Un morceau de bois façonné fait également partie des découvertes, de même qu’une mandibule de chien, éléments très rares pour la période. Plus exceptionnelle encore est la découverte d’un ossement humain, en l’occurrence le fémur gauche incomplet d’un individu adulte. Son appartenance au niveau préhistorique doit encore être assurée, mais si elle se confirme, découvrir un os humain dans un tel contexte de préservation est à ce jour tout à fait unique et pose une série de questions tout à fait passionnantes, à commencer par la raison de sa présence à cet endroit, qui reste un mystère à ce stade. Que ce soit en Belgique ou au-delà, le potentiel scientifique de cette découverte est considérable, d’autant que le niveau semble avoir été peu perturbé depuis sont abandon il y a 9000 ans, comme en atteste un remontage effectué entre deux éléments de silex abandonnés sur le site par un tailleur. Ce remontage démontre que ces éléments sont restés proches l’un de l’autre après l’abandon du site et ce durant les millénaires qui nous séparent de la dernière occupation du lieu.

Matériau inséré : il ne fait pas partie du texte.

/-- Settles O44: the words of the list are written to MSG, each byte in its lane. -/
theorem msgLoadFillsTheMessage : Obligations.MsgLoadFillsTheMessage := by
  intro bs s rest hm hr hlen
  refine ⟨_, _, msgWords_eq_wordWrites (by rw [msgBase]; omega), run_wordWrites hr (by omega),
    fun i hi => Memory.read_writeWords_wordAt hm (by omega), fun i h1 h2 => ?_,
    fun a ha => Memory.read_writeWords_other ha⟩
  rw [Memory.read_writeWords_wordAt hm h2, List.getD_eq_default _ _ h1]

end Sys2Proof.Machine
end

section
/-! SUPPORT. Proofs about the bitstream packer: what BS.CLEAR leaves, what one `bs.put` leaves, and what a sequence of
them leaves in the stream. -/

namespace Sys2Proof.Machine

variable {s t : State}

/-- Settles O9: BS.CLEAR always completes, and the cleared range is BUF. -/
theorem bsClearEmptiesTheStream : Obligations.BsClearEmptiesTheStream := by
  refine fun s => ⟨s.mem.clear bufBase s.params.bufBytes, rfl, fun i hi => ?_, fun a ha => ?_⟩
  · exact Memory.read_clear.trans (if_pos ⟨Nat.le_add_right _ i, Nat.add_lt_add_left hi _⟩)
  · exact Memory.read_clear.trans (if_neg (by simp only [bufBase]; omega))

/-! ### Appends one after the other (R101) -/

/-- An append writes only the bits of its field that its length counts. -/
theorem Memory.appendBits_congr {m : Memory} {p f g k : Nat} (h : ∀ j, j < k → f.testBit j = g.testBit j) :
    m.appendBits p f k = m.appendBits p g k := by
  induction k generalizing m p with
  | zero => rfl
  | succ k ih =>
    rw [Memory.appendBits, Memory.appendBits, h k (Nat.lt_succ_self k)]
    exact ih fun j hj => h j (by omega)

/-- The high bits of a field appended, then its low bits, are the field appended. -/
theorem Memory.appendBits_appendBits {m : Memory} {p f high low a b : Nat}
    (hhigh : ∀ j, j < a → high.testBit j = f.testBit (j + b)) (hlow : ∀ j, j < b → low.testBit j = f.testBit j) :
    (m.appendBits p high a).appendBits (p + a) low b = m.appendBits p f (a + b) := by
  induction a generalizing m p with
  | zero =>
    rw [Nat.zero_add]
    exact Memory.appendBits_congr hlow
  | succ a ih =>
    rw [Memory.appendBits, hhigh a (Nat.lt_succ_self a), show p + (a + 1) = p + 1 + a by omega,
      ih fun j hj => hhigh j (by omega), show a + 1 + b = a + b + 1 by omega, Memory.appendBits]

/-! ### Stretches of the stream (R32) -/

/-- The `n` bits of the stream from bit number `p` on. -/
def Memory.streamBits (m : Memory) (p n : Nat) : List Bool := (List.range n).map fun i => m.streamBit (p + i)

theorem Memory.streamBits_add (m : Memory) (p a b : Nat) :
    m.streamBits p (a + b) = m.streamBits p a ++ m.streamBits (p + a) b := by
  simp [Memory.streamBits, List.range_add, Function.comp_def, Nat.add_assoc]

theorem Memory.streamBits_congr {m m' : Memory} {p n : Nat}
    (h : ∀ q, q < p + n → m'.streamBit q = m.streamBit q) : m'.streamBits p n = m.streamBits p n :=
  List.map_congr_left fun _ hi => h _ (Nat.add_lt_add_left (List.mem_range.1 hi) p)

/-- The stretch an append writes holds its field. -/
theorem Memory.streamBits_appendBits {m : Memory} {v : Word} {p n vl : Nat} (hm : m.wf) (hn : n ≤ vl) :
    (m.appendBits p (appendField v n vl) n).streamBits p n = fieldBits v n vl := by
  refine List.map_congr_left fun i hmem => ?_
  have hi : i < n := List.mem_range.1 hmem
  rw [Memory.streamBit_appendBits hm, if_pos (by omega), testBit_appendField hn (by omega)]
  congr 1
  omega

/-! ### What `bs.put` leaves (R90, R101) -/

/-- The state a `bs.put` that fits leaves. -/
def State.put (s : State) (v : Word) (nb vlen : BitVec 6) : State :=
  { s with
    lastErr := .ok
    arg0 := v
    bsLen := s.bsLen + nb.setWidth 16
    mem := s.mem.appendBits s.bsLen.toNat (appendField v nb.toNat vlen.toNat) nb.toNat }

theorem run_bsPut {v : Word} {nb vlen : BitVec 6} (rest : List Event) (hr : s.inReset = false)
    (hv : vlen.toNat ≤ 32) (hn : nb.toNat ≤ vlen.toNat) (hroom : s.bsLen.toNat + nb.toNat ≤ s.params.bsLenMax) :
    core.run 2 { s with pending := bsPut v nb vlen ++ rest } = .next { s.put v nb vlen with pending := rest } := by
  refine (run_two_command (s := { s with pending := bsPut v nb vlen ++ rest }) hr rfl (hostAccess_writeArg0 v _) hr
    rfl).trans ?_
  rw [runCommand_ok (decodeOfEncodeIsTheCommand _)]
  exact exec_bsAppend_of_fits (s := (s.setArg0 v).setPending rest) hv hn hroom

/-- A run of `k + l` steps is the run of `l` steps from where the first `k` lead. -/
theorem run_add_of_run {k l : Nat} (h : core.run k s = .next t) : core.run (k + l) s = core.run l t := by
  induction k generalizing s with
  | zero =>
    cases h
    rw [Nat.zero_add]
  | succ k ih =>
    cases hs : core.step s with
    | next u =>
      rw [run_succ_of_next hs] at h
      rw [Nat.add_right_comm, run_succ_of_next hs]
      exact ih h
    | fault f => simp [Host.Core.run, hs] at h
    | refused r => simp [Host.Core.run, hs] at h

/-! ### Splitting an append (R103) -/

theorem Memory.appendBits_split {m : Memory} {v : Word} {p a w : Nat} (ha : a ≤ w) :
    (m.appendBits p (appendField v a w) a).appendBits (p + a) (appendField v (w - a) (w - a)) (w - a) =
      m.appendBits p (appendField v w w) w := by
  rw [Memory.appendBits_appendBits (f := appendField v w w), Nat.add_sub_cancel' ha]
  · intro j hj
    rw [testBit_appendField ha hj, testBit_appendField le_rfl (by omega)]
    congr 1
    omega
  · intro j hj
    rw [testBit_appendField le_rfl hj, testBit_appendField le_rfl (by omega)]
    congr 1
    omega

theorem State.put_put {v : Word} {a w : BitVec 6} (ha : a.toNat ≤ w.toNat)
    (hroom : s.bsLen.toNat + w.toNat ≤ s.params.bsLenMax) : (s.put v a w).put v (w - a) (w - a) = s.put v w w := by
  have hsub : (w - a).toNat = w.toNat - a.toNat := BitVec.toNat_sub_of_le ha
  have hpos : (s.bsLen + a.setWidth 16).toNat = s.bsLen.toNat + a.toNat := toNat_bsLen_add (p := s.params) (by omega)
  have hlen : s.bsLen + a.setWidth 16 + (w - a).setWidth 16 = s.bsLen + w.setWidth 16 := by
    apply BitVec.eq_of_toNat_eq
    rw [toNat_bsLen_add (p := s.params) (by omega), toNat_bsLen_add hroom]
    omega
  simp only [State.put, hlen, hpos, hsub, Memory.appendBits_split ha]

/-- Settles O27: each part fits, and the two parts write the bits of the whole. -/
theorem splitAppendEqualsOneAppend : Obligations.SplitAppendEqualsOneAppend := by
  intro s v w a rest _ hr hw ha hroom
  have hsub : (w - a).toNat = w.toNat - a.toNat := BitVec.toNat_sub_of_le ha
  rw [← Params.bsLenMax] at hroom
  have hlen : (s.put v a w).bsLen.toNat = s.bsLen.toNat + a.toNat := toNat_bsLen_add (p := s.params) (by omega)
  have hroom' : (s.put v a w).bsLen.toNat + (w - a).toNat ≤ (s.put v a w).params.bsLenMax := by
    rw [hlen, hsub, Nat.add_assoc, Nat.add_sub_cancel' ha]
    exact hroom
  have hfirst := run_bsPut (bsPut v (w - a) (w - a) ++ rest) (v := v) hr hw ha (by omega)
  have hsecond := run_bsPut (s := s.put v a w) (v := v) rest hr (by omega) (le_refl _) hroom'
  refine ⟨{ s.put v w w with pending := rest }, ?_, run_bsPut rest hr hw le_rfl hroom, rfl⟩
  rw [← State.put_put ha hroom]
  exact (run_add_of_run hfirst).trans hsecond

/-! ### A sequence of appends (R104) -/

/-- Settles O28, by induction on the fields: the first append writes its field's bits at the stream's end, and the
others write behind them. -/
theorem appendsConcatenateTheirFields : Obligations.AppendsConcatenateTheirFields := by
  intro fs
  induction fs with
  | nil => exact fun s rest _ _ _ _ => ⟨{ s with pending := rest }, rfl, rfl, rfl, rfl, fun p _ => rfl⟩
  | cons f fs ih =>
    obtain ⟨v, nb, vlen⟩ := f
    intro s rest hm hr hfields hroom
    obtain ⟨⟨hn, hv⟩, hothers⟩ := List.forall_mem_cons.1 hfields
    simp only [List.map_cons, List.sum_cons] at hroom ⊢
    have hfits : s.bsLen.toNat + nb.toNat ≤ s.params.bsLenMax := by
      rw [Params.bsLenMax]
      omega
    have hlen : (s.put v nb vlen).bsLen.toNat = s.bsLen.toNat + nb.toNat := toNat_bsLen_add hfits
    obtain ⟨u, hrun, hulen, hpending, hbits, hkeep⟩ := ih (s.put v nb vlen) rest (Memory.appendBits_wf hm) hr hothers
      (by rw [hlen, Nat.add_assoc]; exact hroom)
    rw [hlen] at hulen hbits hkeep
    refine ⟨u, ?_, by rw [hulen, Nat.add_assoc], hpending, ?_, fun p hp => ?_⟩
    · have hfirst := run_bsPut (fs.flatMap (fun f => bsPut f.1 f.2.1 f.2.2) ++ rest) (v := v) hr hv hn hfits
      rw [List.flatMap_cons, List.append_assoc, List.length_cons, Nat.mul_succ, Nat.add_comm]
      exact (run_add_of_run hfirst).trans hrun
    · have hhead : u.mem.streamBits s.bsLen.toNat nb.toNat = fieldBits v nb.toNat vlen.toNat :=
        (Memory.streamBits_congr hkeep).trans (Memory.streamBits_appendBits hm hn)
      rw [List.flatMap_cons, ← hbits, ← hhead]
      exact Memory.streamBits_add _ _ _ _
    · rw [hkeep p (by omega)]
      exact (Memory.streamBit_appendBits hm).trans (if_neg (by omega))

end Sys2Proof.Machine
end

section
/-! SUPPORT. Proofs about GF(256) and Reed–Solomon: gfmul is a field's multiplication, what GF.MUL, RS.GENPOLY and RS.REM
write, the generator's roots, and the remainder as the unique and linear one. -/

namespace Sys2Proof.Machine

variable {s : State}

/-! ### The field's multiplication (R121, R122) -/

/-- Settles O21: LOG's entries are in 1..255. -/
theorem gfmulReadsExpAtTheSumOfLogs : Obligations.GfmulReadsExpAtTheSumOfLogs := by
  refine ⟨fun a b h => ?_, fun a b ha hb => ⟨_, _, gfLog_of_ne ha, gfLog_of_ne hb, gfmul_of_ne ha hb, ?_⟩⟩
  · obtain rfl | rfl := h
    · exact gfmul_zero_left b
    · exact gfmul_zero_right a
  · have hapos := (gfExp_log ha).1
    have hbpos := (gfExp_log hb).1
    omega

/-- Settles O11: the product GF.MUL writes is the carry-less one. -/
theorem gfMulWritesTheFieldProduct : Obligations.GfMulWritesTheFieldProduct := by
  intro a b s
  rw [← gfmul_eq_clMul]
  rfl

theorem gfmul_alphaPow (i j : Nat) : gfmul (alphaPow i) (alphaPow j) = alphaPow (i + j) := by
  rw [gfmul_eq_clMul, clMul_alphaPow]

/-- α generates the field: an element is 0 or a power of α. -/
theorem eq_zero_or_alphaPow (a : Byte) : a = 0#8 ∨ ∃ i, i ≤ 255 ∧ a = alphaPow i := by
  by_cases h : a = 0#8
  · exact .inl h
  · exact .inr ⟨_, by omega, (alphaPow_log h).symm⟩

Par conséquent, en accord avec le Concessionnaire, son entrepreneur principal et la Ville de Namur, il a été décidé, après avoir descendu une grue dans l’excavation, de dégager le niveau recelant les vestiges préhistoriques, d’abord mécaniquement, puis manuellement.

Il faut ici remercier le Concessionnaire, Interparking, qui a accepté de financer les terrassements mécaniques qui ont permis d’atteindre la couche préhistorique sur une superficie de 70 m², soit un bon tiers de la superficie encore disponible.

Les fouilles en cours, qui se dérouleront en février et en mars, permettront de mieux comprendre l’organisation du campement et de préciser quels étaient les ressources en nourriture et en matières première recherchées au Grognon par ses occupants, de même que les modalités de leur mise en œuvre il y a près de 10.000 ans.